On September 8, 2009, the Third Circuit Court of Appeals upheld the approval of two multimillion-dollar class action settlements in consolidated multi district cases arising from investigations and civil lawsuits alleging bid rigging and steering activities in the insurance industry. See In re Insurance Brokerage Antitrust Litigation, Nos. 07-1759 et al. (3d Cir. Sept. 8, 2009). Specifically, after rejecting objections to the settlements, the court approved two settlements valued at $150 million, and also approved an award of $29.9 million in legal fees and costs for the larger of the settlements.
The settlements arose from consolidated cases dating back to October 2004 when then New York State Attorney General, Eliot Spitzer, filed a civil complaint alleging antitrust and RICO claims against the insurance broker Marsh & McLennan in New York state court. The Attorney General alleged that Marsh & McLennan had violated antitrust and other laws by soliciting fixed bids from insurance companies and then receiving improper payments for directing customers to those companies. On the heels of that civil lawsuit, at least twelve attorneys general and several state insurance departments began investigations into alleged bid rigging and steering activities of brokers and insurers in the property and casualty insurance industry. In addition, private parties commenced numerous class action lawsuits in courts across the country.
In 2005, the civil actions from multiple jurisdictions were consolidated and transferred to the United Sates District Court for the District of New Jersey. In 2006, the district court approved the settlements of claims against Zurich Financial Services (“Zurich”) and Arthur J. Gallagher and Co. (“Gallagher”), for allegedly participating in illegal collusive activities from 1994 through 2005. Certain members of one or both of those settlement classes objected to various aspects of the settlement agreements, and appealed to the Third Circuit Court of Appeals.
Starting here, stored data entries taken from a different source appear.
-- ==== Sys2Proof/Laws/Codec.lean ====
section
/-! SUPPORT. The small lemmas of the codec: the word decomposition, opcode bytes and register bytes. -/

namespace Sys2Proof

@[simp] theorem lo_toNat (v : Word) : (lo v).toNat = v.toNat % 256 := by simp [lo]

@[simp] theorem hi_toNat (v : Word) : (hi v).toNat = v.toNat / 256 := by
  have := v.isLt
  simp [hi]; omega

@[simp] theorem word_toNat (l h : Byte) : (word l h).toNat = l.toNat + 256 * h.toNat := by
  have h1 := l.isLt; have h2 := h.isLt
  simp [word]; omega

@[simp] theorem Record.toU32_toNat (x : Record) :
    x.toU32.toNat = x.opcode.toNat + 256 * x.arg0.toNat + 65536 * x.arg1.toNat + 16777216 * x.arg2.toNat := by
  have h0 := x.opcode.isLt; have h1 := x.arg0.isLt; have h2 := x.arg1.isLt; have h3 := x.arg2.isLt
  simp [Record.toU32]; omega

@[simp] theorem unusedField_toNat (a b c : Byte) :
    (unusedField a b c).toNat = a.toNat + 256 * b.toNat + 65536 * c.toNat := by
  have h0 := a.isLt; have h1 := b.isLt; have h2 := c.isLt
  simp [unusedField]; omega

@[simp] theorem lo_word (l h : Byte) : lo (word l h) = l := by
  have := l.isLt
  apply BitVec.eq_of_toNat_eq; simp; omega

@[simp] theorem hi_word (l h : Byte) : hi (word l h) = h := by
  have := l.isLt
  apply BitVec.eq_of_toNat_eq; simp; omega

@[simp] theorem word_lo_hi (v : Word) : word (lo v) (hi v) = v := by
  apply BitVec.eq_of_toNat_eq; simp; omega

@[simp] theorem Opcode.ofByte?_byte (op : Opcode) : Opcode.ofByte? op.byte = some op := by
  cases op <;> rfl

/-- An opcode byte names an opcode exactly when it is that opcode's byte. -/
theorem Opcode.ofByte?_eq_some (b : Byte) (op : Opcode) : Opcode.ofByte? b = some op ↔ b = op.byte := by
  constructor
  · intro h
    obtain ⟨hl, -⟩ := List.getElem?_eq_some_iff.1 h
    have hb : b.toNat < 7 := hl
    unfold Opcode.ofByte? at h
    apply BitVec.eq_of_toNat_eq
    generalize b.toNat = n at h hb ⊢
    interval_cases n <;> (cases h; rfl)
  · rintro rfl; exact Opcode.ofByte?_byte op

/-- An opcode byte names no opcode exactly when it is above 6. -/
theorem Opcode.ofByte?_eq_none (b : Byte) : Opcode.ofByte? b = none ↔ 6 < b.toNat := by
  simp only [Opcode.ofByte?, List.getElem?_eq_none_iff]
  exact Nat.succ_le_iff

@[simp] theorem Reg.ofByte?_byte (r : Reg) : Reg.ofByte? r.byte = some r := by
  cases r <;> rfl

theorem Reg.byte_inj {r q : Reg} : r.byte = q.byte ↔ r = q := by
  constructor
  · intro h
    have := congrArg Reg.ofByte? h
    simpa using this
  · rintro rfl; rfl

/-- An operand byte names a register exactly when it is that register's byte. -/
theorem Reg.ofByte?_eq_some (b : Byte) (r : Reg) : Reg.ofByte? b = some r ↔ b = r.byte := by
  constructor
  · intro h
    unfold Reg.ofByte? at h
    split at h <;> cases h
    all_goals (apply BitVec.eq_of_toNat_eq; assumption)
  · rintro rfl; exact Reg.ofByte?_byte r

/-- An operand byte names no register exactly when it is 16 or more. -/
theorem Reg.ofByte?_eq_none (b : Byte) : Reg.ofByte? b = none ↔ 15 < b.toNat := by
  constructor
  · intro h
    by_contra hb
    have hb : b.toNat < 16 := by omega
    unfold Reg.ofByte? at h
    generalize b.toNat = n at h hb
    interval_cases n <;> cases h
  · intro h
    cases hr : Reg.ofByte? b with
    | none => rfl
    | some r =>
      have := (Reg.ofByte?_eq_some b r).1 hr
      subst this
      cases r <;> exact absurd h (by decide)

end Sys2Proof
end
Objecting class members argued that the settlements were improper because individual issues existed, making the case inappropriate for resolution by a class action which requires a predominance of common issues. The settlement objectors also argued that the court should have established at least three class action subclasses or required separate representation for claimants who inter alia bought excess policies and those who bought non-excess policies. The objectors also objected to the award of $29.9 million in legal fees and costs for the Zurich settlements.
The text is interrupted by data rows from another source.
-- ==== Sys2Proof/Tests/Slice0.lean ====
section
/-! SUPPORT. The model's own tests. Expected values come from spec/95_test_vectors.md (vector named in the comment) or from
the rule named, never from the model. The `witness_` theorems show states and operands that meet a statement's
hypotheses, at the boundaries of its clauses. -/

open Sys2Proof Sys2Proof.Machine

namespace Sys2Proof.Tests

/-! ### Well-formed instructions: an ill-formed term for each check -/

theorem test_wellFormed_accepts : (Instr.movLitReg 2 9).wellFormed = true := by decide
theorem test_wellFormed_refuses_register_16 : (Instr.movLitReg 2 16).wellFormed = false := by decide
theorem test_wellFormed_refuses_second_register : (Instr.addRegReg 15 255 0).wellFormed = false := by decide
theorem test_wellFormed_refuses_unused_slot : (Instr.movRegReg 1 0 0xFF).wellFormed = false := by decide
theorem test_wellFormed_refuses_unused_nop : (Instr.nop 0x000001).wellFormed = false := by decide

/-! ### Words written out from the spec's encodings -/

-- 95_test_vectors.md, P1 and V-ENGINE 13, 14
theorem test_decode_nop : decodeBytes [0x00, 0x00, 0x00, 0x00] = .instr (.nop 0) := by decide
theorem test_decode_nop_unused : decodeWord 0xFFFFFF00 = some (.nop 0xFFFFFF) := by decide
theorem test_decode_hlt : decodeBytes [0x01, 0x00, 0x00, 0x00] = .instr (.hlt 0) := by decide
theorem test_decode_hlt_unused : decodeWord 0x00030201 = some (.hlt 0x000302) := by decide
-- 95_test_vectors.md, L1.3: mov_lit_reg(-32734, r3)
theorem test_decode_movLitReg : decodeBytes [0x02, 0x22, 0x80, 0x0B] = .instr (.movLitReg 0x8022 11) := by decide
-- V-ENGINE 15: mov_reg_reg(ac, pc) with its unused slot set
theorem test_decode_movRegReg : decodeWord 0xFF000103 = some (.movRegReg 1 0 0xFF) := by decide
-- V-CODEC 5: mov_reg_mem(r0, 0x7FFF)
theorem test_decode_movRegMem : decodeBytes [0x04, 0x08, 0xFF, 0x7F] = .instr (.movRegMem 8 0x7FFF) := by decide
-- V-CODEC 6: mov_mem_reg(0x7FFF, r2)
theorem test_decode_movMemReg : decodeBytes [0x05, 0xFF, 0x7F, 0x0A] = .instr (.movMemReg 0x7FFF 10) := by decide
-- L1.1: add_reg_reg(r1, r2)
theorem test_decode_addRegReg : decodeBytes [0x06, 0x09, 0x0A, 0x00] = .instr (.addRegReg 9 10 0) := by decide
-- V-ENGINE 5: opcode byte 0x07; and fewer than four bytes
theorem test_decode_badOpcode : decodeBytes [0x07, 0x00, 0x00, 0x00] = .badOpcode 0x07 := by decide
theorem test_decode_truncated : decodeBytes [0x00, 0x00, 0x00] = .truncated := by decide
theorem test_decodeTableWord : decodeTableWord 32 0x09000202 = some (.movLitReg 2 9) := by decide

/-! ### The encoder (V-CODEC) -/

theorem test_encode_literal : (encodeCall .movLitReg (.wb 0xBEEF 10)).map encode = some 0x0ABEEF02 := by decide
theorem test_encode_minus_one : (encodeCall .movLitReg (.wb (-1) 15)).map encode = some 0x0FFFFF02 := by decide
theorem test_encode_least_literal : (encodeCall .movLitReg (.wb (-32768) 8)).map encode = some 0x08800002 := by decide
theorem test_encode_refuses_register_16 : encodeCall .movLitReg (.wb 2 16) = none := by decide
theorem test_encode_refuses_shape : encodeCall .movRegMem (.wb 2 1) = none := by decide
theorem test_encode_movRegMem : (encodeCall .movRegMem (.bw 8 0x7FFF)).map encode = some 0x7FFF0804 := by decide
-- 30_encoding.md R76
theorem test_text : (Instr.addRegReg 9 10 0).text = some "add_reg_reg(r1, r2)" := by decide
-- 90_conflicts.md C1
theorem test_literal_minus_32734 : bits16 (-32734) = 0x8022 := by decide
theorem test_signed16 : signed16 0x8022 = -32734 := by decide

/-! ### One step -/

/-- A state after reset with a program, the given registers written, and RAM cells listed. -/
def start (program : List Byte) (regs : List (Reg × Word)) (ram : Memory) : State :=
  regs.foldl (fun s x => s.setReg x.1 x.2) { State.reset with program := program, ram := ram }

/-- A program of one instruction's word and a `hlt`. -/
def oneWord (w : U32) : List Byte := (Record.ofU32 w).bytes ++ [0x01, 0x00, 0x00, 0x00]

/-- A register after one step that answers a next state. -/
def regAfter (s : State) (r : Reg) : Option Word :=
  match step s with
  | .next t => some (t.getReg r)
  | .fault _ => none
  | .refused _ => none

/-- The fault of one step. -/
def faultOf (s : State) : Option Fault :=
  match step s with
  | .next _ => none
  | .fault r => some r
  | .refused _ => none

-- V-CTRL 1
theorem test_nop : regAfter (start (oneWord 0x00000000) [] []) .pc = some 4 := by decide
-- V-CTRL 2, R84: halting is a next state that keeps pc, and the host sees Halt
theorem test_hlt : regAfter (start [0, 0, 0, 0, 1, 0, 0, 0] [(.pc, 4)] []) .pc = some 4 := by decide
theorem test_hlt_outcome : (start [0, 0, 0, 0, 1, 0, 0, 0] [(.pc, 4)] []).hostStep.outcome = .halted := by decide
-- V-MOV 1, 4
theorem test_movLitReg : regAfter (start (oneWord 0x0ABEEF02) [] []) .r2 = some 0xBEEF := by decide
theorem test_movLitReg_pc : regAfter (start (oneWord 0x00000802) [] []) .pc = some 0x000C := by decide
-- V-MOV 7: the offset of this very instruction; V-MOV 8
theorem test_movRegReg_from_pc :
    regAfter (start ([0, 0, 0, 0, 0, 0, 0, 0] ++ oneWord 0x00080003) [(.pc, 8)] []) .r0 = some 8 := by decide
theorem test_movRegReg_to_pc : regAfter (start (oneWord 0x00000903) [(.r1, 4)] []) .pc = some 8 := by decide
-- V-ALU 2 and 7
theorem test_addRegReg_wraps :
    regAfter (start (oneWord 0x00090806) [(.r0, 0xFFFF), (.r1, 2)] []) .ac = some 0x0001 := by decide
theorem test_addRegReg_ac_twice : regAfter (start (oneWord 0x00010106) [(.ac, 0x9000)] []) .ac = some 0x2000 := by decide
-- V-MOV 15: the read uses the old bank; V-MOV 16: the access across 0x7FFF
theorem test_movMemReg_old_bank :
    regAfter (start (oneWord 0x05900005) []
      [(bankCell 0 0x1000, 0x03), (bankCell 0 0x1001, 0x00), (bankCell 3 0x1000, 0x77)]) .mb = some 0x0003 := by decide
theorem test_movMemReg_across :
    regAfter (start (oneWord 0x0A7FFF05) [(.mb, 3)] [(lowCell 0x7FFF, 0xCD), (bankCell 3 0, 0x55)]) .r2 =
      some 0x55CD := by decide
-- V-MOV 13: mov_reg_mem(mb, 0x8000) with mb = 0x0102 stores into bank 2
theorem test_movRegMem_bank :
    ∃ t, exec (.movRegMem 5 0x8000) (start [] [(.mb, 0x0102)] []) = .next t ∧ t.bank 2 0 = 0x02 ∧ t.bank 2 1 = 0x01 := by
  refine ⟨_, rfl, ?_, ?_⟩
  · exact (Memory.read_write_other _ _ (by decide)).trans (Memory.read_write_same _ _ _)
  · exact Memory.read_write_same _ _ _
-- V-MOV 12: an odd address in the low half, bank 3 selected
theorem test_movRegMem_odd :
    ∃ t, exec (.movRegMem 8 0x0101) (start [] [(.mb, 3), (.r0, 0x1234)] []) = .next t ∧ t.low 0x0101 = 0x34 ∧
      t.low 0x0102 = 0x12 := by
  refine ⟨_, rfl, ?_, ?_⟩
  · exact (Memory.read_write_other _ _ (by decide)).trans (Memory.read_write_same _ _ _)
  · exact Memory.read_write_same _ _ _
-- V-MOV 11, 17
theorem test_movRegMem_busFault :
    faultOf (start (oneWord 0xFFFF0804) [(.r0, 0xA1B2)] []) = some (.busFault (.movRegMem 8 0xFFFF) 0 0xFFFF) := by decide
theorem test_movMemReg_busFault :
    faultOf (start (oneWord 0x0BFFFF05) [(.r3, 0x4444)] []) = some (.busFault (.movMemReg 0xFFFF 11) 0 0xFFFF) := by decide
-- V-ENGINE 2, 3, 6, 8, 12
theorem test_fetch_misaligned : faultOf (start [0, 0, 0, 0, 1, 0, 0, 0] [(.pc, 2)] []) = some (.fetchFault 2) := by decide
theorem test_fetch_past_end : faultOf (start [0, 0, 0, 0, 1, 0, 0, 0] [(.pc, 8)] []) = some (.fetchFault 8) := by decide
theorem test_badOpcode : faultOf (start (oneWord 0xFFFFFFFF) [] []) = some (.badOpcode 0xFFFFFFFF 0) := by decide
theorem test_badRegister : faultOf (start (oneWord 0x00100103) [] []) = some (.badRegister 0x00100103 0) := by decide
theorem test_badRegister_before_busFault :
    faultOf (start (oneWord 0x10FFFF05) [] []) = some (.badRegister 0x10FFFF05 0) := by decide
-- V-RAM 3: 5 mod 4 = 1
theorem test_bank_5_is_bank_1 : ramCell 5 0x8000 = bankCell 1 0 := by decide
-- log entry 6: the word that withFetchWord places is what the next step runs
theorem test_withFetchWord_runs : regAfter (State.reset.withFetchWord 32 0x09000202) .r1 = some 2 := by decide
In a 94-page opinion, the Third Circuit Court of Appeals rejected each objection to the settlements. The court determined that common questions of law and fact existed with respect to each of the elements of the antitrust claims, including whether Zurich conspired with any defending insurance brokers, the resulting anticompetitive effects of the alleged conspiracy, and whether class members were proximately injured by Zurich’s conduct, even if the amount of damage that each plaintiff suffered could not be established by common proof. The court also determined that the objectors failed to articulate how the interests of the members diverge, even with the different allocations, and that the district court did not abuse its discretion in refusing to certify separate subclasses, despite the variety of policyholders. Among other things, the court held that the allocation plan ensured a fair distribution of the settlement fund and was allocated in such a way that policyholders who likely incurred the most damage would receive a larger proportion of the recovery.
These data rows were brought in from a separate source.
-- ==== Sys2Proof/Tests/Slice0.lean ====
section
/-! SUPPORT. The model's own tests. Expected values are from spec/95_test_vectors.md (the vector's id is named) or from
the rule named; words are written from spec/30_encoding.md R73 and R76. Then a witness for the hypotheses of every
statement that has some. -/

namespace Sys2Proof.Machine.Test

/-- The state a result answers. -/
def nextOf : Result → Option State
  | .next s => some s
  | _ => none

/-- The state after one step that runs the given word. -/
def runWord (w : Nat) (s : State) : Option State := nextOf (step (s.withFetchWord 16 w))

/-- A value of the state after one step that runs the given word. -/
def after {α : Type} (w : Nat) (s : State) (f : State → α) : Option α := (runWord w s).map f

/-- Reset with V[0] and V[1] given. -/
def v01 (a b : Byte) : State := (State.reset.setV 0 a).setV 1 b

/-- A state with other parameters. -/
def withConfig (s : State) (t : TimerTickMode) (k : KeyIndexPolicy) (r : ShiftOperandReading) : State :=
  { s with config := { s.config with timerTickMode := t, keyIndexPolicy := k, shiftOperandReading := r } }

/-- A state with bytes stored at an address. -/
def withBytes (s : State) (a : Nat) (bs : List Byte) : State := s.setMem (Memory.writeBytes s.mem a bs)

/-! ### Well-formedness: the two ill-formed terms, one for each check, are refused. -/

theorem test_callNative_00E0_illFormed : (Instr.callNative 0x0E0).wellFormed = false := by decide
theorem test_callNative_00EE_illFormed : (Instr.callNative 0x0EE).wellFormed = false := by decide
theorem test_callNative_0E1_wellFormed : (Instr.callNative 0x0E1).wellFormed = true := by decide

/-! ### Decoding: every constructor, its word written out bit by bit from R73 and R76. -/

theorem test_decode_family0 :
    decodeWord 0b0000000011100000 = .ok .clearDisplay ∧ decodeWord 0b0000000011101110 = .ok .ret ∧
    decodeWord 0b0000000100100011 = .ok (.callNative 0x123) ∧ decodeWord 0b0000111011100000 = .ok (.callNative 0xEE0) := by
  decide

theorem test_decode_addresses :
    decodeWord 0b0001101010111100 = .ok (.jump 0xABC) ∧ decodeWord 0b0010111111111110 = .ok (.call 0xFFE) ∧
    decodeWord 0b1010000100100011 = .ok (.setIndex 0x123) ∧
    decodeWord 0b1011001100000000 = .ok (.jumpWithOffset 0x300) := by
  decide

theorem test_decode_immediates :
    decodeWord 0b0011101000101011 = .ok (.skipIfEqualImmediate 0xA 0x2B) ∧
    decodeWord 0b0100101000101011 = .ok (.skipIfNotEqualImmediate 0xA 0x2B) ∧
    decodeWord 0b0110110001111101 = .ok (.loadImmediate 0xC 0x7D) ∧
    decodeWord 0b0111110001111101 = .ok (.addImmediate 0xC 0x7D) ∧
    decodeWord 0b1100010111110000 = .ok (.loadRandomMasked 5 0xF0) := by
  decide

theorem test_decode_twoRegisters :
    decodeWord 0b0101000100101111 = .ok (.skipIfRegistersEqual 1 2) ∧
    decodeWord 0b1001101010110101 = .ok (.skipIfRegistersNotEqual 0xA 0xB) ∧
    decodeWord 0b1101000100101111 = .ok (.drawSprite 1 2 15) := by
  decide

theorem test_decode_family8 :
    decodeWord 0b1000101010110000 = .ok (.copy 0xA 0xB) ∧ decodeWord 0b1000101010110001 = .ok (.or 0xA 0xB) ∧
    decodeWord 0b1000101010110010 = .ok (.and 0xA 0xB) ∧ decodeWord 0b1000101010110011 = .ok (.xor 0xA 0xB) ∧
    decodeWord 0b1000101010110100 = .ok (.add 0xA 0xB) ∧ decodeWord 0b1000101010110101 = .ok (.sub 0xA 0xB) ∧
    decodeWord 0b1000101010110110 = .ok (.shiftRight 0xA 0xB) ∧
    decodeWord 0b1000101010110111 = .ok (.subReverse 0xA 0xB) ∧
    decodeWord 0b1000101010111110 = .ok (.shiftLeft 0xA 0xB) := by
  decide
Ultimately, the appeals court concluded that that the class certification requirements of the Federal Rules of Civil Procedure were satisfied with respect to both settlement classes and that both settlements were fair. As a result, the court approved the settlements in the amounts of of $121,800,000 for the Zurich claims and $28,000,000 for the Gallagher claims. The appeals court also affirmed the district court’s approval of an award of $29,500,000 for attorneys’ fees and expenses in conjunction with the Zurich settlement, noting that the district court had properly concluded that class counsel’s efforts produced at least $100 million for the settlement class.